Дуся только многозначительно пожал плечами. Получалось, что вокруг их семьи было наворочено невесть сколько всяких таинств, а вот оно как замечательно разруливалось, главное – хорошо подумать! Зря только Верочку – такую няньку потеряли, эх…
– Маменька, не забудьте – у вас завтра паспорт, – напомнил он.
– Совсем ты, Дуся, что ли? – обиделась Олимпиада Петровна. – Как же я забуду? Мне же его в загс тащить, надо же и о свадьбе задуматься! Кстати… Ингуша!! Девочка! Давай-ка мы с тобой сейчас сядем и продумаем, что нам надо будет на стол!! Милочка! А ты не сочти за труд, уложи Машеньку, а потом посиди, полистай журнальчики, мне бы современный фасончик подобрать, все никак не могу выбрать себе костюм!..
И Олимпиада Петровна уплыла к Инге на кухню. Милочка унеслась в детскую укладывать Машеньку, Дуся же улизнул к себе – совсем недавно он купил себе компьютер, и теперь его неудержимо тянуло к монитору – поиграть в «косынку». И все же поиграть не удалось. Инга, вероятно, решила окончательно прибрать молодого миллионера к рукам, а поскольку пути к его сердцу, кроме как через желудок, она не ведала, то расстаралась и удивила всех вечерним сладким пирогом с брусникой. По всей квартире разносились такие ароматы, что все домочадцы потянулись на кухню, глотая слюни в ожидании лакомства.
– Нет, я не понимаю! А чего вам не спится-то? – недовольно встречала каждого вошедшего Олимпиада Петровна. По наивности женщине думалось, что Инга желала порадовать исключительно ее. – Яков Глебыч, куда в тебя лезет? Ты же все булки умял!
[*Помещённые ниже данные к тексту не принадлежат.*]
-- ==== Sys2Proof/Syntax.lean ====
section
/-! DEFINITION. The rows of the opcode table as one inductive, the words that stand for them, and the
lines of the assembler's text (R70 to R85). -/

namespace Sys2Proof

/-- One constructor per row of the opcode table. The first three are the host tokens (R70); the next
two are the symbols shifted into the accumulator (R77); the last five are the bytes the block offers
to the transport (R79, R81). Operands are 8-bit fields, so every term is in range (R73). -/
inductive Instr where
  /-- START: begin a write (R132). -/
  | start
  /-- COLOR r, g, b: encode one colour (R134). -/
  | color (r g b : Byte)
  /-- END: the colour sequence is exhausted (R136). -/
  | finish
  /-- SYM0: the symbol 1000 of a channel bit 0 (R77). -/
  | sym0
  /-- SYM1: the symbol 1100 of a channel bit 1 (R77). -/
  | sym1
  /-- TB00: the transport byte 0x88 of the bit pair (0, 0) (R79). -/
  | tb00
  /-- TB01: the transport byte 0x8C of the bit pair (0, 1) (R79). -/
  | tb01
  /-- TB10: the transport byte 0xC8 of the bit pair (1, 0) (R79). -/
  | tb10
  /-- TB11: the transport byte 0xCC of the bit pair (1, 1) (R79). -/
  | tb11
  /-- FLUSH: the transport byte 0x00 of both flush runs (R81). -/
  | flush
  deriving DecidableEq, Repr

/-- A word of one of the three formats of the opcode table: TOKEN32, TBYTE8, SYMBOL4. The formats are
different kinds of word (the token port, the transport port, the accumulator's input), so the byte
0x00 is no token and the token 0x00000000 is no byte. -/
inductive TableWord where
  | token (w : Token)
  | tbyte (b : Byte)
  | symbol (n : Nibble)
  deriving DecidableEq, Repr

/-- A line of the assembler's text before its operands are checked (R84, R85). -/
inductive SourceLine where
  /-- A line with no token on it (log 16). -/
  | blank
  | start
  | color (r g b : Nat)
  | finish
  | frame (cs : List (Nat × Nat × Nat))
  deriving DecidableEq, Repr

end Sys2Proof
end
– Дык… Бабочка моя, я ж расту! Оттого и кушать хочется каждый час!
– Инга, налей ему вчерашних щей, растущему организму нужны витамины, а не какая-то там стряпня!.. Милочка! Ты тоже растешь, что ли?
– Да ну на фиг! – фыркнула Милочка. – Я просто пирога хочу, и все. Не, а чего – мне не полагается, что ли? Тогда я, как Верка, смотаюсь – и сидите сами с Мари!
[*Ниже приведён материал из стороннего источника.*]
-- ==== Sys2Proof/Machine/Assembler.lean ====
section
/-! DEFINITION. The text syntax of token streams (R84) and the pseudo-instruction FRAME (R85): characters
to source lines, source lines to tokens and words (log 16). -/

namespace Sys2Proof.Machine

/-- Why a line of text is not assembled. -/
inductive AsmError where
  /-- The line is none of the forms of R84 and R85. -/
  | badLine
  /-- R84: "An operand outside 0..255 is an assembly error, not a wrapped value." -/
  | operandOutOfRange
  deriving DecidableEq, Repr

/-- The pieces of a line. -/
inductive Lexeme where
  | atom (cs : List Char)
  | comma
  | openParen
  | closeParen
  | bad (c : Char)
  deriving DecidableEq, Repr

/-- A finished atom before what follows it; `rev` holds its characters last one first. -/
def flushAtom (rev : List Char) (rest : List Lexeme) : List Lexeme :=
  if rev = [] then rest else .atom rev.reverse :: rest

/-- The pieces of a line, blanks between them dropped, a `;` ending it (R84). -/
def lex (rev : List Char) : List Char → List Lexeme
  | [] => flushAtom rev []
  | c :: cs =>
    if c = ';' then flushAtom rev []
    else if c.isAlphanum then lex (c :: rev) cs
    else if c = ' ' ∨ c = '\t' ∨ c = '\r' then flushAtom rev (lex [] cs)
    else if c = ',' then flushAtom rev (.comma :: lex [] cs)
    else if c = '(' then flushAtom rev (.openParen :: lex [] cs)
    else if c = ')' then flushAtom rev (.closeParen :: lex [] cs)
    else flushAtom rev (.bad c :: lex [] cs)

/-- The value of a digit in base 10 or 16. -/
def digitValue (base : Nat) (c : Char) : Option Nat :=
  let v :=
    if c.isDigit then c.toNat - '0'.toNat
    else if c.isLower then c.toNat - 'a'.toNat + 10
    else if c.isUpper then c.toNat - 'A'.toNat + 10
    else 16
  if v < base then some v else none

/-- The value of a run of digits after the value `n` read so far. -/
def digitsValue (base n : Nat) : List Char → Option Nat
  | [] => some n
  | c :: cs =>
    match digitValue base c with
    | some v => digitsValue base (base * n + v) cs
    | none => none

/-- An operand, decimal or 0x-hex (R84). -/
def parseOperand : List Char → Option Nat
  | [] => none
  | ['0', 'x'] => none
  | '0' :: 'x' :: cs => digitsValue 16 0 cs
  | cs => digitsValue 10 0 cs

/-- Three operands of a colour. -/
def parseColour (r g b : List Char) : Option (Nat × Nat × Nat) :=
  match parseOperand r, parseOperand g, parseOperand b with
  | some r, some g, some b => some (r, g, b)
  | _, _, _ => none

/-- The colours of FRAME after the first: each a comma and three operands in parentheses (R85). -/
def parseMore : List Lexeme → Option (List (Nat × Nat × Nat))
  | [] => some []
  | .comma :: .openParen :: .atom r :: .comma :: .atom g :: .comma :: .atom b :: .closeParen :: ls =>
    match parseColour r g b, parseMore ls with
    | some c, some cs => some (c :: cs)
    | _, _ => none
  | _ => none

/-- The colours of FRAME: none, or a list separated by commas (R85). -/
def parseFrame (ls : List Lexeme) : Option (List (Nat × Nat × Nat)) :=
  if ls = [] then some [] else parseMore (.comma :: ls)

/-- A mnemonic in capitals: mnemonics are case-insensitive (R84). -/
def capitals (cs : List Char) : List Char := cs.map Char.toUpper

/-- The pieces of a line as a source line (R84, R85). R84 is silent on a line with no token, empty or a
comment only: DESIGN CHOICE (log 16), it is a blank line. -/
def parseLexemes : List Lexeme → Option SourceLine
  | [] => some .blank
  | .atom m :: ls =>
    if capitals m = ['S', 'T', 'A', 'R', 'T'] then
      if ls = [] then some .start else none
    else if capitals m = ['E', 'N', 'D'] then
      if ls = [] then some .finish else none
    else if capitals m = ['C', 'O', 'L', 'O', 'R'] then
      match ls with
      | [.atom r, .comma, .atom g, .comma, .atom b] =>
        (parseColour r g b).map fun c => .color c.1 c.2.1 c.2.2
      | _ => none
    else if capitals m = ['F', 'R', 'A', 'M', 'E'] then (parseFrame ls).map .frame
    else none
  | _ => none

/-- One line of text (R84: one token per line). -/
def parseLine (text : List Char) : Except AsmError SourceLine :=
  match parseLexemes (lex [] text) with
  | some l => .ok l
  | none => .error .badLine

/-- A colour whose operands are in range. -/
def colourOf (c : Nat × Nat × Nat) : Colour :=
  (BitVec.ofNat 8 c.1, BitVec.ofNat 8 c.2.1, BitVec.ofNat 8 c.2.2)

/-- The tokens of a source line; operands out of range are refused, never wrapped (R84, R85). A blank line
has none: DESIGN CHOICE (log 16). -/
def assembleLine (l : SourceLine) : Except AsmError (List Instr) :=
  if l.wellFormed then
    match l with
    | .blank => .ok []
    | .start => .ok [.start]
    | .color r g b => .ok [.color (BitVec.ofNat 8 r) (BitVec.ofNat 8 g) (BitVec.ofNat 8 b)]
    | .finish => .ok [.finish]
    | .frame cs => .ok (frameInstrs (cs.map colourOf))
  else .error .operandOutOfRange

/-- The tokens of some source lines; the first line refused ends the assembly. -/
def assembleLines : List SourceLine → Except AsmError (List Instr)
  | [] => .ok []
  | l :: ls =>
    match assembleLine l, assembleLines ls with
    | .ok is, .ok js => .ok (is ++ js)
    | .error e, _ => .error e
    | .ok _, .error e => .error e

/-- The token words of one line of text (R72, R84, R85). -/
def assembleText (text : List Char) : Except AsmError (List Token) :=
  match parseLine text with
  | .error e => .error e
  | .ok l =>
    match assembleLine l with
    | .error e => .error e
    | .ok is => .ok (tokenWords is)

end Sys2Proof.Machine
end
– О господи! Да кто тебе пирога-то жалеет? – всплеснула руками Олимпиада Петровна. – Ешь сколько хочешь! Толстей! Ты и так в джинсы не влазишь, скоро в дверь не войдешь, но мне ж не жалко – ешь!! Инга, отрежь ей самый маленький кусочек, не дело это фигуру девке портить. Дуся, ты тоже сильно-то на пирог не налегай, не налегай! Лучше вон картошечки…
– Мамань, там тебя к телефону, – скучно пробасил Дуся, – какой-то мужской голос.
Ревнивый жених Яков Глебыч даже ухом не повел, зато благочестивая невеста, закрасневшись и чуть не сметя стол вместе с пирогом, ринулась в гостиную к трубке. Уже через минуту она вернулась.